-- ==== Sys2Proof/Machine/Cycle.lean ====
section
/-! DEFINITION. The layer cycle (01): device states (R36 to R39), deferred parameters (R408), mode switches (R535, R537), deferred
table loads (R105, R178), the phases (R29 to R34) and the kettle fence (R165 to R167). -/

namespace Sys2Proof.Machine

def DevState.code : DevState → Nat
  | .off => 0 | .reset => 1 | .boot => 2 | .standby => 3 | .ready => 4 | .armed => 5 | .hold => 6 | .safe => 7 | .service => 8 | .recovery => 9
def Phase.code : Phase → Nat
  | .idle => 0 | .load => 1 | .expose => 2 | .kettle => 3 | .recoat => 4 | .image => 5
def Phase.ofCode : Nat → Phase
  | 1 => .load | 2 => .expose | 3 => .kettle | 4 => .recoat | 5 => .image | _ => .idle

/-! Causes (Table 01.15). -/
def causeCommand : Nat := 1
def causeInterlock : Nat := 2
def causeIsland : Nat := 3
def causeKettle : Nat := 4
def causePeer : Nat := 5
def causeSupply : Nat := 6
def causeThermal : Nat := 7
def causeStore : Nat := 8
def causeLink : Nat := 9
def causeSelfTest : Nat := 10

def State.setCyc (f : Cycle → Cycle) (s : State) : State := { s with cyc := f s.cyc }
/-- The layer-cycle function is host-assisted (R34). -/
def State.hostCycle (s : State) : Bool := s.assisted fnCycle
/-- A gate of `DEV.CYCLE_GATES` (Table 01.5). -/
def State.gate (s : State) (n : Nat) : Bool := (s.dparam 0x0014).testBit n

/-- WAIT (Table 01.8). -/
def State.waitCode (s : State) : Nat :=
  if s.cyc.state = .hold then 4
  else if s.cyc.boundary.isSome || s.mot.recoatWait then 2
  else if s.cyc.state = .armed ∧ s.hostCycle ∧ s.cyc.asked.isNone ∧ (s.cyc.phase = .idle ∨ s.cyc.phaseDone) then 3
  else if s.cyc.phase = .load ∧ s.activeBank.isNone ∧ s.nextActive.isNone then 1
  else 0
/-- `DEV.CYCLE_STATUS` (Table 01.6). -/
def State.cycleStatus (s : State) : Nat := s.cyc.phase.code + 4096 * s.waitCode

/-- A state transition: the freeze of the log ends (R511), STATE is recorded (Table 19.3), EMIT_EN follows (R131). -/
def State.setState (new : DevState) (cause : Nat) (s : State) : State :=
  let old := s.cyc.state
  ((s.unfreeze.setCyc fun (c : Cycle) => { c with state := new, cause := cause }).logEvent 0x0005 255
    (old.code + 256 * new.code + 65536 * cause) 0).noteEmit

/-! Deferred parameters (R408). -/

def isLoopCfg (id : Nat) : Bool := decide (0x6400 ≤ id ∧ id ≤ 0x64FF)

/-- What a fence-timed parameter's new value does beyond being in force; `old` is the value before. -/
def State.fenceEffect (id scope old : Nat) (s : State) : State :=
  if id = 0x5000 ∨ id = 0x5001 ∨ id = 0x5002 then (if s.linkUp scope then s.sendCfg scope 1 (s.cameraRecord scope) else s)
  else if id = 0x7001 then
    let l := if s.assisted fnLdg then s.ledger else s.ledger.sweepTo (tickU s.dt)
    { s with ledger := { l with tau := s.dparam 0x7001 } }
  else if id = 0x3001 then s.noteEmit
  else if isLoopCfg id then s.loopCfgChanged (id - 0x6400) old
  else s

def State.applyOne (p : PendingPar) (s : State) : State :=
  let old := s.param p.id p.scope
  (s.setParam p.id p.scope p.value).fenceEffect p.id p.scope old

/-- The result of a `PARAM_SET` (R408). -/
def State.setResult (s : State) (deferred superseded : Bool) : List Byte :=
  leBytes 8 s.dt ++ leBytes 1 (bit deferred + 2 * bit superseded) ++ zeros 7

/-- Every deferred write of the list completes. -/
def State.endDeferred (status : Nat) (ds : List Deferred) (s : State) : State :=
  ds.foldl (fun (s : State) (d : Deferred) => s.complete d.acc status (if status = stOk then s.setResult true d.superseded else [])) s

/-- Whether the values of pending `LOOP.CFG` writes cannot be placed (R209). -/
def State.cfgFail (s : State) (cfgs : List PendingPar) : Option Nat :=
  let moved := cfgs.any fun p => replaces (s.param p.id p.scope) p.value
  let t := cfgs.foldl (fun (s : State) (p : PendingPar) => s.setParam p.id p.scope p.value) s
  if !moved then none else if t.servoCapFail then some 0x6001 else if t.loopOver then some 0x6000 else none

/-- Pending values take effect and their commands complete (R408, R209). -/
def State.applyPending (s : State) : State :=
  let cfgs := s.parPending.filter fun p => isLoopCfg p.id
  let fail := s.cfgFail cfgs
  let moved := cfgs.any fun p => replaces (s.param p.id p.scope) p.value
  let now := if fail.isSome then s.parPending.filter fun p => !isLoopCfg p.id else s.parPending
  let lost (d : Deferred) : Bool := fail.isSome && cfgs.any fun p => p.acc == d.acc
  let ds := s.deferred
  let s1 := now.foldl (fun (s : State) (p : PendingPar) => s.applyOne p) { s with parPending := [], deferred := [] }
  let s2 := if moved && fail.isNone then (match s1.tryPlace with | some ps => s1.usePlacement ps | none => s1) else s1
  (s2.endDeferred stOk (ds.filter fun d => !lost d)).endDeferred (fail.getD stOk) (ds.filter lost)

/-- Pending values are discarded (R408: entry to SAFE). -/
def State.abortPending (s : State) : State :=
  let ds := s.deferred
  ({ s with parPending := [], deferred := [] }).endDeferred stAborted ds

/-! Mode switches (R535, R537). -/

/-- The modes become `new`: the ledger follows (R254) and MODE_SWITCH is recorded. -/
def State.switchModes (new : Nat) (s : State) : State :=
  if new = s.svc.modes then s
  else
    let s1 := { s with svc := { s.svc with modes := new } }
    let s2 := if new.testBit fnLdg = s.svc.modes.testBit fnLdg then s1 else s1.ledgerSwitched (new.testBit fnLdg)
    s2.logEvent 0xF003 255 0 new

/-- A mask with bit `n` set or clear. -/
def putBit (m n : Nat) (v : Bool) : Nat := if m.testBit n = v then m else if v then m + 2 ^ n else m - 2 ^ n
/-- Entries of `modeReq` at 32 or above stand for requests replaced or cancelled; their commands complete with the others. -/
def modesAfter (modes : Nat) (rs : List (Nat × Bool × Nat)) : Nat :=
  rs.foldl (fun (m : Nat) (r : Nat × Bool × Nat) => if r.1 < 32 then putBit m r.1 r.2.1 else m) modes
def State.modeAccs (s : State) : List Nat := (s.svc.modeReq.map (·.2.2)).eraseDups
def State.applyModes (s : State) : State :=
  let accs := s.modeAccs
  let new := modesAfter s.svc.modes s.svc.modeReq
  (({ s with svc := { s.svc with modeReq := [] } }).switchModes new).completeAll accs stOk
def State.abortModes (s : State) : State :=
  let accs := s.modeAccs
  ({ s with svc := { s.svc with modeReq := [] } }).completeAll accs stAborted

/-! Deferred table loads (R105, R178): the image is read and checked again. -/

/-- A field-correction slot rewritten: its BAD_FC bit clears (Table 17.2). -/
def State.goodFc (h : Nat) (s : State) : State := { s with mem := { s.mem with badFc := putBit s.mem.badFc h false } }
def State.takeFc (h : Nat) (s : State) : State :=
  match (s.trj h).fcLoad with
  | none => s
  | some l =>
    let im := s.dramRead l.addr fcImageLen
    let s1 := s.setTrj h fun (x : TrjHead) => { x with fcLoad := none }
    match fcFail im with
    | some st => s1.complete l.acc st []
    | none => if s.poisoned l.addr fcImageLen then (s1.poisonSeen l.addr fcImageLen).complete l.acc stIntegrity []
      else ((s1.setTrj h fun (x : TrjHead) => { x with fc := some (fcOf im) }).goodFc h).complete l.acc stOk []
def State.takeRatio (h : Nat) (s : State) : State :=
  match (s.mpsHead h).ratioLoad with
  | none => s
  | some l =>
    let im := s.dramRead l.addr 2176
    let s1 := s.setMps h fun (x : MpsHead) => { x with ratioLoad := none }
    match ratioFail im with
    | some st => s1.complete l.acc st []
    | none => if s.poisoned l.addr 2176 then (s1.poisonSeen l.addr 2176).complete l.acc stIntegrity []
      else (s1.setMps h fun (x : MpsHead) => { x with ratio := some { generation := field im 8 4, image := im } }).complete l.acc stOk []
def State.takeLoads (s : State) : State := (List.range 32).foldl (fun (s : State) (h : Nat) => (s.takeFc h).takeRatio h) s
def State.dropLoads (s : State) : State :=
  (List.range 32).foldl (fun (s : State) (h : Nat) =>
    let a := ((s.trj h).fcLoad.map (·.acc)).toList ++ ((s.mpsHead h).ratioLoad.map (·.acc)).toList
    ((s.setTrj h fun (x : TrjHead) => { x with fcLoad := none }).setMps h fun (x : MpsHead) => { x with ratioLoad := none }).completeAll a stAborted) s

/-- `LAS_HEAD_RESTORE`s that wait end with ABORTED; the bits stay set (R138). -/
def State.dropRestores (s : State) : State :=
  (List.range 32).foldl (fun (s : State) (h : Nat) =>
    let accs := (s.lasHead h).restore
    (s.setLas h fun (x : LasHead) => { x with restore := [] }).completeAll accs stAborted) s

/-- Everything that waited for a kettle fence takes effect: at the fence, or when ARMED or HOLD is left for READY. -/
def State.atFence (s : State) : State := s.applyPending.applyModes.restoreHeads

/-! The end of a layer's exposure. -/

/-- The layer engine lets go of the heads: their paths rest where they stand, their counts are kept. -/
def State.clearLay (s : State) : State :=
  let s1 := (List.range s.lay.heads.length).foldl (fun (s : State) (h : Nat) =>
    let p := (s.lay.head h).path
    s.setTrj h fun (x : TrjHead) => { x with
      path := { p with hist := [], wins := [], segs := [] }, shortRunups := add32 x.shortRunups p.shortRunups
      zeroLength := add32 x.zeroLength p.zeroLength }) s
  { s1 with lay := {} }

/-- An episode's build-record entry, at its end (R157, R496). -/
def State.episodeEntry (e : Episode) (s : State) : State :=
  s.buildEntry 0x13 (leBytes 1 e.h ++ leBytes 1 e.g ++ leBytes 1 (bit e.breach) ++ zeros 1 ++ leBytes 4 (roundSqrt e.minSq 1) ++
    leBytes 8 (s.layEnv.dtOf e.first) ++ leBytes 8 (s.layEnv.dtOf e.last))
def State.closeEpisodes (s : State) : State :=
  let es := s.lay.episodes
  es.foldl (fun (s : State) (e : Episode) => s.episodeEntry e) { s with lay := { s.lay with episodes := [] } }

def ShareState.code : ShareState → Nat
  | .out => 0 | .sheet => 1 | .pool => 2 | .idle => 3 | .guardHold => 4 | .finished => 5 | .lost => 6

/-- Lag entries (R167): times in ns, rounded once to µs; a head without a sheet record has SHEET_DONE 0. -/
def State.writeLags (s : State) : State :=
  let l := s.lay
  let env := s.layEnv
  let done (h : Nat) : Nat := ((l.head h).sheetDone.getD 0) * env.ts
  let live := (List.range l.heads.length).filter fun (h : Nat) => (l.head h).live && !(l.head h).remote
  let sum := live.foldl (fun (a h : Nat) => a + done h) 0
  let n := live.length
  (List.range l.heads.length).foldl (fun (s : State) (h : Nat) =>
    let x := l.head h
    let lag : Int := if n = 0 then 0 else roundDiv ((n * done h : Nat) - (sum : Int)) (n * 1000)
    let entry := if !x.takesPart then zeros 16
      else leBytes 4 (roundNat (done h) 1000) ++ leBytes 4 (ofSigned 32 lag) ++ leBytes 4 (roundNat (x.holdTime * env.ts) 1000) ++
        leBytes 2 (satNat 65535 x.claimed) ++ leBytes 1 (l.shareState env h).code ++ zeros 1
    s.setGut h fun (y : GutHead) => { y with lag := entry }) s

/-- The layer's lists, maps and cross-device table are retired at its fence (R165, R226, R494). -/
def State.retireLists (s : State) : State :=
  let n := s.cyc.layer
  { s with
    gut := { s.gut with replays := s.gut.replays.filter fun r => r.layer != n, diverged := false, firstDone := none }
    loop := { s.loop with maps := s.loop.maps.filter fun m => m.layer != n, mapOff := false }
    pair := { s.pair with tables := s.pair.tables.filter fun t => t.1 != n, checks := [], points := [], requests := [] } }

● EXERCISE OBJECTIVE: Look through the entries above and copy each line that has "stAborted" in it.

● WRITTEN SOLUTION:
  ({ s with parPending := [], deferred := [] }).endDeferred stAborted ds
  ({ s with svc := { s.svc with modeReq := [] } }).completeAll accs stAborted
    ((s.setTrj h fun (x : TrjHead) => { x with fcLoad := none }).setMps h fun (x : MpsHead) => { x with ratioLoad := none }).completeAll a stAborted) s
    (s.setLas h fun (x : LasHead) => { x with restore := [] }).completeAll accs stAborted) s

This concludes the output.